# Brauche Tipp von Metall-Profis: Bohren in gehärteten Stahl



## Dr. Z. (12. April 2006)

Hallo zusammen,

ich fall jetzt gleich mal mit der Tür ins Haus (das Problem ganz zu beschreiben ist doch zu kompliziert hier)

Wie kann ich ein exaktes Loch in eine gehärtete Lagerschale bohren? Konnte nur sogenannte Hohlbohrer (diamantbesetzt) finden, die sehen aber nicht aus, als ob man damit ein exaktes, für einen Pass-Stift geeignetes Loch bohren kann, Oder doch? Und welche Drehzahlen brauche ich für einen 3 mm-Bohrer? (Kühlung ist klar) Eigentlich habe ich aber nur Platz für ein 2 mm-Loch, doch da habe ich keine passenden Bohrer finden können. Oder habe ich noch eine andere Möglichkeit ein sauberes Loch in gehärteten Stahl zu bohren?

Für sachdienliche Hinweise schon jetzt herzlichen Dank. 

Gruß,
Sascha


----------



## Rote-Locke (12. April 2006)

Moin,

wenn Du Zugang zu einer guten Ständerbohrmaschine und Geduld plus ein paar Bohrer in Reserve hast, dann kann man da was hin pfuschen. Ist aber immer auch eine Materialfrage. Was eine genaue Passung angeht so ist ein bohrer nicht immer geeignet, da ein Bohrung meist nicht 100%ig rund ist.

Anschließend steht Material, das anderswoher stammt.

-- ==== Sys2Proof/Laws/State.lean ====
section
/-! SUPPORT. One lemma for each field and each update of State, true by rfl; access and update of what is held per port,
connector or engine. -/

namespace Sys2Proof.Machine

/-! ### Access and update -/

@[simp] theorem PerPort.get_set_self {α : Type} (v : PerPort α) (p : LinePort) (x : α) : (v.set p x).get p = x := by
  cases p <;> rfl

theorem PerPort.get_set_of_ne {α : Type} (v : PerPort α) {p q : LinePort} (x : α) (h : q ≠ p) :
    (v.set p x).get q = v.get q := by
  cases p <;> cases q <;> first | rfl | exact absurd rfl h

theorem PerPort.get_set {α : Type} (v : PerPort α) (p q : LinePort) (x : α) :
    (v.set p x).get q = if q = p then x else v.get q := by
  cases p <;> cases q <;> rfl

@[simp] theorem PerConn.get_set_self {α : Type} (v : PerConn α) (k : Connector) (x : α) : (v.set k x).get k = x := by
  rcases k with p | _
  · cases p <;> rfl
  · rfl

theorem PerConn.get_set_of_ne {α : Type} (v : PerConn α) {k l : Connector} (x : α) (h : l ≠ k) :
    (v.set k x).get l = v.get l := by
  rcases k with p | _ <;> rcases l with q | _
  · cases p <;> cases q <;> first | rfl | exact absurd rfl h
  · cases p <;> rfl
  · cases q <;> rfl
  · exact absurd rfl h

theorem PerConn.get_set {α : Type} (v : PerConn α) (k l : Connector) (x : α) :
    (v.set k x).get l = if l = k then x else v.get l := by
  by_cases h : l = k
  · subst h; simp
  · rw [PerConn.get_set_of_ne v x h, if_neg h]

@[simp] theorem Engines.get_set_self (v : Engines) (e : EngineId) (g : Engine) : (v.set e g).get e = g := by
  cases e <;> rfl

theorem Engines.get_set_of_ne (v : Engines) {e f : EngineId} (g : Engine) (h : f ≠ e) : (v.set e g).get f = v.get f := by
  cases e <;> cases f <;> first | rfl | exact absurd rfl h

@[simp] theorem State.port_setPort_self (s : State) (p : LinePort) (r : PortRecord) : (s.setPort p r).port p = r :=
  PerPort.get_set_self s.ports p r

theorem State.port_setPort_of_ne (s : State) {p q : LinePort} (r : PortRecord) (h : q ≠ p) :
    (s.setPort p r).port q = s.port q :=
  PerPort.get_set_of_ne s.ports r h

@[simp] theorem State.line_setLine_self (s : State) (p : LinePort) (l : Line) : (s.setLine p l).line p = l :=
  PerPort.get_set_self s.lines p l

theorem State.line_setLine_of_ne (s : State) {p q : LinePort} (l : Line) (h : q ≠ p) :
    (s.setLine p l).line q = s.line q :=
  PerPort.get_set_of_ne s.lines l h

@[simp] theorem State.engine_setEngine_self (s : State) (e : EngineId) (g : Engine) : (s.setEngine e g).engine e = g :=
  Engines.get_set_self s.engines e g

theorem State.engine_setEngine_of_ne (s : State) {e f : EngineId} (g : Engine) (h : f ≠ e) :
    (s.setEngine e g).engine f = s.engine f :=
  Engines.get_set_of_ne s.engines g h

@[simp] theorem State.tracker_setTracker_self (s : State) (x : Connector) (t : Tracker) :
    (s.setTracker x t).tracker x = t :=
  PerConn.get_set_self s.trackers x t

theorem State.tracker_setTracker_of_ne (s : State) {x y : Connector} (t : Tracker) (h : y ≠ x) :
    (s.setTracker x t).tracker y = s.tracker y :=
  PerConn.get_set_of_ne s.trackers t h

Wenn man es ordentlich machen will, dann hilft nur anlassen, bohren/fräsen und anschließend wieder härten. Frage ist ob sich das dann noch lohnt.

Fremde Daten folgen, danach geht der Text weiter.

@[simp] theorem State.improve_origin (s : State) (x : Connector) : (s.improve x).origin = s.origin := by
  unfold State.improve
  (repeat' split) <;> simp

@[simp] theorem State.improve_exch (s : State) (x : Connector) : (s.improve x).exch = s.exch := by
  unfold State.improve
  (repeat' split) <;> simp

@[simp] theorem State.improve_time (s : State) (x : Connector) : (s.improve x).time = s.time := by
  unfold State.improve
  (repeat' split) <;> simp

@[simp] theorem State.improve_pending (s : State) (x : Connector) : (s.improve x).pending = s.pending := by
  unfold State.improve
  (repeat' split) <;> simp

/-! ### evaluatePath -/

@[simp] theorem State.evaluatePath_presence (s : State) : s.evaluatePath.presence = s.presence := by
  unfold State.evaluatePath
  (repeat' split) <;> simp

@[simp] theorem State.evaluatePath_trackers (s : State) : s.evaluatePath.trackers = s.trackers := by
  unfold State.evaluatePath
  (repeat' split) <;> simp

@[simp] theorem State.evaluatePath_barrel (s : State) : s.evaluatePath.barrel = s.barrel := by
  unfold State.evaluatePath
  (repeat' split) <;> simp

@[simp] theorem State.evaluatePath_latestVD (s : State) : s.evaluatePath.latestVD = s.latestVD := by
  unfold State.evaluatePath
  (repeat' split) <;> simp

@[simp] theorem State.evaluatePath_lines (s : State) : s.evaluatePath.lines = s.lines := by
  unfold State.evaluatePath
  (repeat' split) <;> simp

@[simp] theorem State.evaluatePath_engines (s : State) : s.evaluatePath.engines = s.engines := by
  unfold State.evaluatePath
  (repeat' split) <;> simp

@[simp] theorem State.evaluatePath_queue (s : State) : s.evaluatePath.queue = s.queue := by
  unfold State.evaluatePath
  (repeat' split) <;> simp

@[simp] theorem State.evaluatePath_ports (s : State) : s.evaluatePath.ports = s.ports := by
  unfold State.evaluatePath
  (repeat' split) <;> simp

@[simp] theorem State.evaluatePath_prospect (s : State) : s.evaluatePath.prospect = s.prospect := by
  unfold State.evaluatePath
  (repeat' split) <;> simp

@[simp] theorem State.evaluatePath_meas (s : State) : s.evaluatePath.meas = s.meas := by
  unfold State.evaluatePath
  (repeat' split) <;> simp

@[simp] theorem State.evaluatePath_reg (s : State) : s.evaluatePath.reg = s.reg := by
  unfold State.evaluatePath
  (repeat' split) <;> simp

@[simp] theorem State.evaluatePath_policy (s : State) : s.evaluatePath.policy = s.policy := by
  unfold State.evaluatePath
  (repeat' split) <;> simp

@[simp] theorem State.evaluatePath_origin (s : State) : s.evaluatePath.origin = s.origin := by
  unfold State.evaluatePath
  (repeat' split) <;> simp

@[simp] theorem State.evaluatePath_time (s : State) : s.evaluatePath.time = s.time := by
  unfold State.evaluatePath
  (repeat' split) <;> simp

@[simp] theorem State.evaluatePath_pending (s : State) : s.evaluatePath.pending = s.pending := by
  unfold State.evaluatePath
  (repeat' split) <;> simp

/-! ### evaluate -/

@[simp] theorem State.evaluate_presence (s : State) : s.evaluate.presence = s.presence := by
  simp [State.evaluate]

@[simp] theorem State.evaluate_trackers (s : State) : s.evaluate.trackers = s.trackers := by
  simp [State.evaluate]

@[simp] theorem State.evaluate_barrel (s : State) : s.evaluate.barrel = s.barrel := by
  simp [State.evaluate]

@[simp] theorem State.evaluate_latestVD (s : State) : s.evaluate.latestVD = s.latestVD := by
  simp [State.evaluate]

@[simp] theorem State.evaluate_lines (s : State) : s.evaluate.lines = s.lines := by
  simp [State.evaluate]

@[simp] theorem State.evaluate_engines (s : State) : s.evaluate.engines = s.engines := by
  simp [State.evaluate]

@[simp] theorem State.evaluate_queue (s : State) : s.evaluate.queue = s.queue := by
  simp [State.evaluate]

@[simp] theorem State.evaluate_ports (s : State) : s.evaluate.ports = s.ports := by
  simp [State.evaluate]

@[simp] theorem State.evaluate_prospect (s : State) : s.evaluate.prospect = s.prospect := by
  simp [State.evaluate]

@[simp] theorem State.evaluate_meas (s : State) : s.evaluate.meas = s.meas := by
  simp [State.evaluate]

@[simp] theorem State.evaluate_reg (s : State) : s.evaluate.reg = s.reg := by
  simp [State.evaluate]

@[simp] theorem State.evaluate_policy (s : State) : s.evaluate.policy = s.policy := by
  simp [State.evaluate]

@[simp] theorem State.evaluate_origin (s : State) : s.evaluate.origin = s.origin := by
  simp [State.evaluate]

@[simp] theorem State.evaluate_time (s : State) : s.evaluate.time = s.time := by
  simp [State.evaluate]

@[simp] theorem State.evaluate_pending (s : State) : s.evaluate.pending = s.pending := by
  simp [State.evaluate]

/-! ### enterClosed -/

@[simp] theorem State.enterClosed_presence (s : State) (y : Connector) : (s.enterClosed y).presence = s.presence := by
  simp [State.enterClosed]

@[simp] theorem State.enterClosed_trackers (s : State) (y : Connector) : (s.enterClosed y).trackers = s.trackers := by
  simp [State.enterClosed]

@[simp] theorem State.enterClosed_barrel (s : State) (y : Connector) : (s.enterClosed y).barrel = s.barrel := by
  simp [State.enterClosed]

@[simp] theorem State.enterClosed_latestVD (s : State) (y : Connector) : (s.enterClosed y).latestVD = s.latestVD := by
  simp [State.enterClosed]

@[simp] theorem State.enterClosed_lines (s : State) (y : Connector) : (s.enterClosed y).lines = s.lines := by
  simp [State.enterClosed]

@[simp] theorem State.enterClosed_engines (s : State) (y : Connector) : (s.enterClosed y).engines = s.engines := by
  simp [State.enterClosed]

@[simp] theorem State.enterClosed_queue (s : State) (y : Connector) : (s.enterClosed y).queue = s.queue := by
  simp [State.enterClosed]

@[simp] theorem State.enterClosed_ports (s : State) (y : Connector) : (s.enterClosed y).ports = s.ports := by
  simp [State.enterClosed]

@[simp] theorem State.enterClosed_prospect (s : State) (y : Connector) : (s.enterClosed y).prospect = s.prospect := by
  simp [State.enterClosed]

@[simp] theorem State.enterClosed_meas (s : State) (y : Connector) : (s.enterClosed y).meas = s.meas := by
  simp [State.enterClosed]

@[simp] theorem State.enterClosed_reg (s : State) (y : Connector) : (s.enterClosed y).reg = s.reg := by
  simp [State.enterClosed]

@[simp] theorem State.enterClosed_policy (s : State) (y : Connector) : (s.enterClosed y).policy = s.policy := by
  simp [State.enterClosed]

@[simp] theorem State.enterClosed_origin (s : State) (y : Connector) : (s.enterClosed y).origin = s.origin := by
  simp [State.enterClosed]

@[simp] theorem State.enterClosed_time (s : State) (y : Connector) : (s.enterClosed y).time = s.time := by
  simp [State.enterClosed]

Wenn Du da frei Hand was anfangen willst, hast Du wenig Chancen, dass dabei was ordentliches raus kommt.

Hoffe das hilft Dir erst mal weiter


----------



## MTB-News.de




----------



## tafkars (12. April 2006)

VHM-Bohrer
braucht aber eine stabile Spannung des Werkstücks und eine sehr rundlaufende Bohrspindel, grade bei dem geringen Durchmesser. Sonst bricht der Bohrer...


----------



## Dr. Z. (12. April 2006)

Danke für die Hilfe. Robuste Ständerbohrmaschine ist vorhanden. Aber die Drehzahl? Ich weiß nicht, ob das die riemengetriebene Gusseiserne schafft. Wäre ein Dremel (vorhanden) mit dem entsprechenden Ständer (fehlt noch im Programm ) evtl. besser? Was sind VHM-Bohrer?


----------



## Blitz vom Kitz (12. April 2006)

Hi,

Du brauchst 2 Hartmetallbohrer ( es reichen die aus dem Baumarkt, wenn Du nur ein oder 2 Bohrungen machen willst ) einen Schleifstein mit Siliciumkarbid-Scheibe und Petroleum zum Kühlen und Schmieren des Bohrers.
Wir benutzen diese Variante für die Nachbearbeitung von gehärteten Teilen im Werkzeugbau.
Zuerst müssen beide Bohrer geschliffen werden. ( Hauptschneiden 118°, Freiwinkel 1°, Schnittwinkel 0°)
An dem Bohrer der zuerst genutzt werden soll, werden die Nebenschneiden seitlich ca. 0,05 mm, so dass der Durchmesser nur noch 2,90 mm beträgt, abgeschliffen. 
Die Bohrung unter Zugabe von Petroleum bohren, mit ca. 800 Umdrehungen. Dann Nachmessen und mit dem entsprechend geschliffenen 2ten Bohrer nacharbeiten. 
Kannst Du nicht anstatt eines Passtiftes einen Scherspannstift benutzen oder brauchst Du 100 Prozent genauen Sitz ?

Grüße

Thomas


----------



## Dr. Z. (12. April 2006)

Hey Thomas,

Danke für die sehr guten Infos. So werde ich es machen!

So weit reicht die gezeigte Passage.